- TASK ITEM -
Select all lines in the records that include "emits".

★ ★ ★ ★ ★ ★ ★

/-- R26, R31 and R73: a read of a mapped word over F0 answers its value; a read-to-clear word loses the bits that a
read clears; the low word of a pair leaves its high word in the source's shadow; no other register changes. R29 over
F0: a read of an unmapped address returns 0, a write to one is ignored, and either is counted in UNMAPPED and its
address recorded; no other register changes. Where the spec is silent it rests on the choices of the model in log
entries 5, 7, 8, 9, 10, 11, 26, 39 and 40. -/
def Obligations.ReadsOverF0AndF1 : Prop :=
  (∀ (s : State) (a : Nat), s.reaches .f0 a → a % 4 = 0 → mapped a = true → clearBits a ≠ 0 → holds a .rl = false →
    sharedReg a = false → Answers (exec (.readClear .f0 a 4) s) fun t =>
      s.emits t (.readData .f0 a (slice (leBytes 4 (s.readValue .f0 a).toNat) 0 4)) ∧
      t.reg a = s.reg a &&& ~~~(BitVec.ofNat 32 (clearBits a)) ∧ s.sameBut t [a] ∧ s.sameParts t []) ∧
  (∀ (s : State) (a : Nat), s.reaches .f0 a → a % 4 = 0 → mapped a = true → clearBits a = 0 → holds a .rl = true → a
    ≠ R.TSC_NOW_T0 → Answers (exec (.readLowWord .f0 a 4) s) fun t =>
      s.emits t (.readData .f0 a (slice (leBytes 4 (s.readValue .f0 a).toNat) 0 4)) ∧
      t.shadow .f0 (a + 4) = s.readNow (a + 4) ∧
      (∀ (x : Src) (b : Nat), shadowKey x b ≠ shadowKey .f0 (a + 4) → t.shadow x b = s.shadow x b) ∧
      s.sameBut t [] ∧ s.sameParts t [.shadows]) ∧
  (∀ (s : State), s.reaches .f0 R.TSC_NOW_T0 → Answers (exec (.tscNowCapture .f0 4) s) fun t =>
      s.emits t (.readData .f0 R.TSC_NOW_T0 (slice (leBytes 4 (t96Word s.now 0).toNat) 0 4)) ∧
      t.shadow .f0 R.TSC_NOW_T1 = t96Word s.now 1 ∧ t.shadow .f0 R.TSC_NOW_T2 = t96Word s.now 2 ∧ s.sameBut t [] ∧
      s.sameParts t [.shadows]) ∧
  (∀ (s : State) (addr : Nat), s.reaches .f0 addr → addr % 4 = 0 → mapped addr = false → Answers (exec (.unmappedRead
    .f0 addr 4) s) fun t =>
      s.emits t (.readData .f0 addr [0#8, 0#8, 0#8, 0#8]) ∧
      t.g R.HIF_ACCESS_FAULT F.HIF_ACCESS_FAULT_UNMAPPED = min (s.g R.HIF_ACCESS_FAULT F.HIF_ACCESS_FAULT_UNMAPPED +
        1) 255 ∧
      t.reg R.HIF_ACCESS_ADDR = BitVec.ofNat 32 (2 ^ 28 + addr % 2 ^ 24) ∧
      s.sameBut t [R.HIF_ACCESS_FAULT, R.HIF_ACCESS_ADDR] ∧ s.sameParts t []) ∧
  (∀ (s : State) (addr : Nat) (v : Word), s.reaches .f0 addr → addr % 4 = 0 → mapped addr = false → Answers (exec
    (.registerWrite .f0 addr true [v]) s) fun t =>
      t.g R.HIF_ACCESS_FAULT F.HIF_ACCESS_FAULT_UNMAPPED = min (s.g R.HIF_ACCESS_FAULT F.HIF_ACCESS_FAULT_UNMAPPED +
        1) 255 ∧
      t.reg R.HIF_ACCESS_ADDR = BitVec.ofNat 32 (2 ^ 28 + addr % 2 ^ 24) ∧
      s.sameBut t [R.HIF_ACCESS_FAULT, R.HIF_ACCESS_ADDR] ∧ s.sameParts t [])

★ ★ ★ ★ ★ ★ ★

- REPLY TO THE TASK -
      s.emits t (.readData .f0 a (slice (leBytes 4 (s.readValue .f0 a).toNat) 0 4)) ∧
      s.emits t (.readData .f0 a (slice (leBytes 4 (s.readValue .f0 a).toNat) 0 4)) ∧
      s.emits t (.readData .f0 R.TSC_NOW_T0 (slice (leBytes 4 (t96Word s.now 0).toNat) 0 4)) ∧
      s.emits t (.readData .f0 addr [0#8, 0#8, 0#8, 0#8]) ∧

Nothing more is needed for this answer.